Администрация после восстания в пересыльной была с Дзержинским любезна, почти предупредительна, и как только до Лятоскевича дошли слухи о том, что Дзержинский заболел, он тотчас же прислал к нему фельдшера.
Фельдшер был из породы увлекающихся дураков, и, прописав Дзержинскому порошки, предложил гипноз, которым он занимался, по его словам, как любитель.
– Нет, благодарю вас, – сказал Дзержинский, – это занятие не для нашего брата, ссыльного. Кому в Якутск, тому не до гипноза.
– Очень жаль, – вздохнул фельдшер. – Я этим способом пользовал пана Лятоскевича и довольно-таки удачно.
Дзержинский молчал. Лысый, несмотря на молодость, фельдшер с утиным носом и развязными манерами, был ему неприятен.
Несколько дней Дзержинский решительно ни с кем не общался, даже с Власычем, с которым сговорился вместе бежать. Лежал, закрывшись с головой тужуркой, думал, дремал. Температура у него поднялась высоко, взгляд стал острым, губы потрескались.

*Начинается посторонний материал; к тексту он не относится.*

@[simp] theorem State.sendAll_pending (s : State) (os : List Out) : (s.sendAll os).pending = s.pending := rfl
@[simp] theorem State.sendAll_now (s : State) (os : List Out) : (s.sendAll os).now = s.now := rfl
@[simp] theorem State.sendAll_freeCtr (s : State) (os : List Out) : (s.sendAll os).freeCtr = s.freeCtr := rfl
@[simp] theorem State.sendAll_out (s : State) (os : List Out) : (s.sendAll os).out = s.out ++ os := rfl
@[simp] theorem State.sendAll_mem (s : State) (os : List Out) : (s.sendAll os).mem = s.mem := rfl
@[simp] theorem State.sendAll_badSyms (s : State) (os : List Out) : (s.sendAll os).badSyms = s.badSyms := rfl
@[simp] theorem State.sendAll_poison (s : State) (os : List Out) : (s.sendAll os).poison = s.poison := rfl
@[simp] theorem State.sendAll_regs (s : State) (os : List Out) : (s.sendAll os).regs = s.regs := rfl
@[simp] theorem State.sendAll_latches (s : State) (os : List Out) : (s.sendAll os).latches = s.latches := rfl
@[simp] theorem State.sendAll_noticeAt (s : State) (os : List Out) : (s.sendAll os).noticeAt = s.noticeAt := rfl
@[simp] theorem State.sendAll_traceRings (s : State) (os : List Out) : (s.sendAll os).traceRings = s.traceRings := rfl
@[simp] theorem State.sendAll_arch (s : State) (os : List Out) : (s.sendAll os).arch = s.arch := rfl
@[simp] theorem State.sendAll_tlr (s : State) (os : List Out) : (s.sendAll os).tlr = s.tlr := rfl
@[simp] theorem State.sendAll_ssn (s : State) (os : List Out) : (s.sendAll os).ssn = s.ssn := rfl
@[simp] theorem State.sendAll_kva (s : State) (os : List Out) : (s.sendAll os).kva = s.kva := rfl
@[simp] theorem State.sendAll_sch (s : State) (os : List Out) : (s.sendAll os).sch = s.sch := rfl
@[simp] theorem State.sendAll_txt (s : State) (os : List Out) : (s.sendAll os).txt = s.txt := rfl
@[simp] theorem State.sendAll_lnk (s : State) (os : List Out) : (s.sendAll os).lnk = s.lnk := rfl
@[simp] theorem State.sendAll_sec (s : State) (os : List Out) : (s.sendAll os).sec = s.sec := rfl
@[simp] theorem State.sendAll_pwr (s : State) (os : List Out) : (s.sendAll os).pwr = s.pwr := rfl
@[simp] theorem State.sendAll_tim (s : State) (os : List Out) : (s.sendAll os).tim = s.tim := rfl
@[simp] theorem State.sendAll_frz (s : State) (os : List Out) : (s.sendAll os).frz = s.frz := rfl
@[simp] theorem State.sendAll_boot (s : State) (os : List Out) : (s.sendAll os).boot = s.boot := rfl
@[simp] theorem State.sendAll_fls (s : State) (os : List Out) : (s.sendAll os).fls = s.fls := rfl
@[simp] theorem State.sendAll_nmc (s : State) (os : List Out) : (s.sendAll os).nmc = s.nmc := rfl
@[simp] theorem State.sendAll_dfb (s : State) (os : List Out) : (s.sendAll os).dfb = s.dfb := rfl
@[simp] theorem State.sendAll_stm (s : State) (os : List Out) : (s.sendAll os).stm = s.stm := rfl
@[simp] theorem State.sendAll_vsr (s : State) (os : List Out) : (s.sendAll os).vsr = s.vsr := rfl

@[simp] theorem State.setClerk_pending (s : State) (c : Nat) (cl : Clerk) : (s.setClerk c cl).pending = s.pending := rfl
@[simp] theorem State.setClerk_now (s : State) (c : Nat) (cl : Clerk) : (s.setClerk c cl).now = s.now := rfl
@[simp] theorem State.setClerk_freeCtr (s : State) (c : Nat) (cl : Clerk) : (s.setClerk c cl).freeCtr = s.freeCtr := rfl
@[simp] theorem State.setClerk_out (s : State) (c : Nat) (cl : Clerk) : (s.setClerk c cl).out = s.out := rfl
@[simp] theorem State.setClerk_mem (s : State) (c : Nat) (cl : Clerk) : (s.setClerk c cl).mem = s.mem := rfl
@[simp] theorem State.setClerk_badSyms (s : State) (c : Nat) (cl : Clerk) : (s.setClerk c cl).badSyms = s.badSyms := rfl
@[simp] theorem State.setClerk_poison (s : State) (c : Nat) (cl : Clerk) : (s.setClerk c cl).poison = s.poison := rfl
@[simp] theorem State.setClerk_regs (s : State) (c : Nat) (cl : Clerk) : (s.setClerk c cl).regs = s.regs := rfl
@[simp] theorem State.setClerk_latches (s : State) (c : Nat) (cl : Clerk) : (s.setClerk c cl).latches = s.latches := rfl
@[simp] theorem State.setClerk_noticeAt (s : State) (c : Nat) (cl : Clerk) : (s.setClerk c cl).noticeAt = s.noticeAt := rfl
@[simp] theorem State.setClerk_traceRings (s : State) (c : Nat) (cl : Clerk) : (s.setClerk c cl).traceRings = s.traceRings := rfl
@[simp] theorem State.setClerk_arch (s : State) (c : Nat) (cl : Clerk) : (s.setClerk c cl).arch = s.arch := rfl
@[simp] theorem State.setClerk_tlr (s : State) (c : Nat) (cl : Clerk) : (s.setClerk c cl).tlr = { s.tlr with clerks := s.tlr.clerks.put c cl } := rfl
@[simp] theorem State.setClerk_ssn (s : State) (c : Nat) (cl : Clerk) : (s.setClerk c cl).ssn = s.ssn := rfl
@[simp] theorem State.setClerk_kva (s : State) (c : Nat) (cl : Clerk) : (s.setClerk c cl).kva = s.kva := rfl
@[simp] theorem State.setClerk_sch (s : State) (c : Nat) (cl : Clerk) : (s.setClerk c cl).sch = s.sch := rfl
@[simp] theorem State.setClerk_txt (s : State) (c : Nat) (cl : Clerk) : (s.setClerk c cl).txt = s.txt := rfl
@[simp] theorem State.setClerk_lnk (s : State) (c : Nat) (cl : Clerk) : (s.setClerk c cl).lnk = s.lnk := rfl
@[simp] theorem State.setClerk_sec (s : State) (c : Nat) (cl : Clerk) : (s.setClerk c cl).sec = s.sec := rfl
@[simp] theorem State.setClerk_pwr (s : State) (c : Nat) (cl : Clerk) : (s.setClerk c cl).pwr = s.pwr := rfl
@[simp] theorem State.setClerk_tim (s : State) (c : Nat) (cl : Clerk) : (s.setClerk c cl).tim = s.tim := rfl
@[simp] theorem State.setClerk_frz (s : State) (c : Nat) (cl : Clerk) : (s.setClerk c cl).frz = s.frz := rfl
@[simp] theorem State.setClerk_boot (s : State) (c : Nat) (cl : Clerk) : (s.setClerk c cl).boot = s.boot := rfl
@[simp] theorem State.setClerk_fls (s : State) (c : Nat) (cl : Clerk) : (s.setClerk c cl).fls = s.fls := rfl
@[simp] theorem State.setClerk_nmc (s : State) (c : Nat) (cl : Clerk) : (s.setClerk c cl).nmc = s.nmc := rfl
@[simp] theorem State.setClerk_dfb (s : State) (c : Nat) (cl : Clerk) : (s.setClerk c cl).dfb = s.dfb := rfl
@[simp] theorem State.setClerk_stm (s : State) (c : Nat) (cl : Clerk) : (s.setClerk c cl).stm = s.stm := rfl
@[simp] theorem State.setClerk_vsr (s : State) (c : Nat) (cl : Clerk) : (s.setClerk c cl).vsr = s.vsr := rfl

@[simp] theorem State.withFront_pending (s : State) (c : Instr) : (s.withFront c).pending = c :: s.pending := rfl
@[simp] theorem State.withFront_now (s : State) (c : Instr) : (s.withFront c).now = s.now := rfl
@[simp] theorem State.withFront_freeCtr (s : State) (c : Instr) : (s.withFront c).freeCtr = s.freeCtr := rfl
@[simp] theorem State.withFront_out (s : State) (c : Instr) : (s.withFront c).out = s.out := rfl
@[simp] theorem State.withFront_mem (s : State) (c : Instr) : (s.withFront c).mem = s.mem := rfl
@[simp] theorem State.withFront_badSyms (s : State) (c : Instr) : (s.withFront c).badSyms = s.badSyms := rfl
@[simp] theorem State.withFront_poison (s : State) (c : Instr) : (s.withFront c).poison = s.poison := rfl
@[simp] theorem State.withFront_regs (s : State) (c : Instr) : (s.withFront c).regs = s.regs := rfl
@[simp] theorem State.withFront_latches (s : State) (c : Instr) : (s.withFront c).latches = s.latches := rfl
@[simp] theorem State.withFront_noticeAt (s : State) (c : Instr) : (s.withFront c).noticeAt = s.noticeAt := rfl
@[simp] theorem State.withFront_traceRings (s : State) (c : Instr) : (s.withFront c).traceRings = s.traceRings := rfl
@[simp] theorem State.withFront_arch (s : State) (c : Instr) : (s.withFront c).arch = s.arch := rfl
@[simp] theorem State.withFront_tlr (s : State) (c : Instr) : (s.withFront c).tlr = s.tlr := rfl
@[simp] theorem State.withFront_ssn (s : State) (c : Instr) : (s.withFront c).ssn = s.ssn := rfl
@[simp] theorem State.withFront_kva (s : State) (c : Instr) : (s.withFront c).kva = s.kva := rfl
@[simp] theorem State.withFront_sch (s : State) (c : Instr) : (s.withFront c).sch = s.sch := rfl
@[simp] theorem State.withFront_txt (s : State) (c : Instr) : (s.withFront c).txt = s.txt := rfl
@[simp] theorem State.withFront_lnk (s : State) (c : Instr) : (s.withFront c).lnk = s.lnk := rfl
@[simp] theorem State.withFront_sec (s : State) (c : Instr) : (s.withFront c).sec = s.sec := rfl
@[simp] theorem State.withFront_pwr (s : State) (c : Instr) : (s.withFront c).pwr = s.pwr := rfl
@[simp] theorem State.withFront_tim (s : State) (c : Instr) : (s.withFront c).tim = s.tim := rfl
@[simp] theorem State.withFront_frz (s : State) (c : Instr) : (s.withFront c).frz = s.frz := rfl
@[simp] theorem State.withFront_boot (s : State) (c : Instr) : (s.withFront c).boot = s.boot := rfl
@[simp] theorem State.withFront_fls (s : State) (c : Instr) : (s.withFront c).fls = s.fls := rfl
@[simp] theorem State.withFront_nmc (s : State) (c : Instr) : (s.withFront c).nmc = s.nmc := rfl
@[simp] theorem State.withFront_dfb (s : State) (c : Instr) : (s.withFront c).dfb = s.dfb := rfl
@[simp] theorem State.withFront_stm (s : State) (c : Instr) : (s.withFront c).stm = s.stm := rfl
@[simp] theorem State.withFront_vsr (s : State) (c : Instr) : (s.withFront c).vsr = s.vsr := rfl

Болезнь оборвалась так же внезапно, как и началась. Однажды в сумерках он погулял по коридору, на другой день вышел на прогулку спокойный, осунувшийся, но бодрый и веселый, как раньше. Он уже шутил, посмеивался, рассказывал товарищам о том, как фельдшер собирается лечить его гипнозом, глаза смотрели спокойно и внимательно.
Лятоскевич после восстания сделался необыкновенно добрым – позволил арестантам сидеть во дворе пересыльной сколько угодно. Дзержинский вовсю пользовался этим разрешением. Целыми днями сидел он на солнце, набирался сил, готовясь к побегу, глядел на прозрачное сибирское небо, на ядовито-изумрудную, всегда влажную траву под ногами, на непросыхающие болота в котловине.
В первых числах июня этап пришел в село Качугу. Отсюда начинался сплав на Лене, и здесь жили многие из ссыльнопоселенцев. Власыч кое-кого знал и в первую же ночь позвал Дзержинского на совещание к некоему старику, поселенцу Руде. Руда провел тут иного лет и всю свою округу исходил вдоль и поперек. Выслушав пана Дзержинского, он сказал, что план вздорный, что отсюда бежать никак нельзя, потому что расшибет бревнами.
– Какими бревнами? – не понял Дзержинский.
– Да на сплаве, – сказал Руда сердито. – Стукнет бревном по челноку – и поминай как звали. Шутки шутите, господа.
В комнате было человек десять местных старожилов, ссыльнопоселенцев. Многие из них провели здесь всю молодость, состарились, поседели, но вид у всех был здоровый – кряжи-старики. Пили чай с шанежками, круто солили, мало сахарили.
– Насчет сахару у нас туго, – говорил Руда. – Вот рыбка – это имеется, а сахар, извините, сахар весь вышел. Да вы кушайте, господа, шанежки, не стесняйтесь – аппетит, я чай, имеется в избытке. И рыбки не угодно ли – своего собственного копчения, в Питере такой ни в каком дворе не получить.
– Мы из Варшавы, – сказал Дзержинский.
– Позвольте, не ваших ли рук дело в пересыльной? – прищурившись спросил Руда.
– Республика? – усмехнулся Дзержинский. – Немного и наших рук дело.
Косолапый, медведеобразный Руда поднялся со своей лавки, тяжело ступая, подошел к Дзержинскому и, взяв его за плечи, поставил перед собой.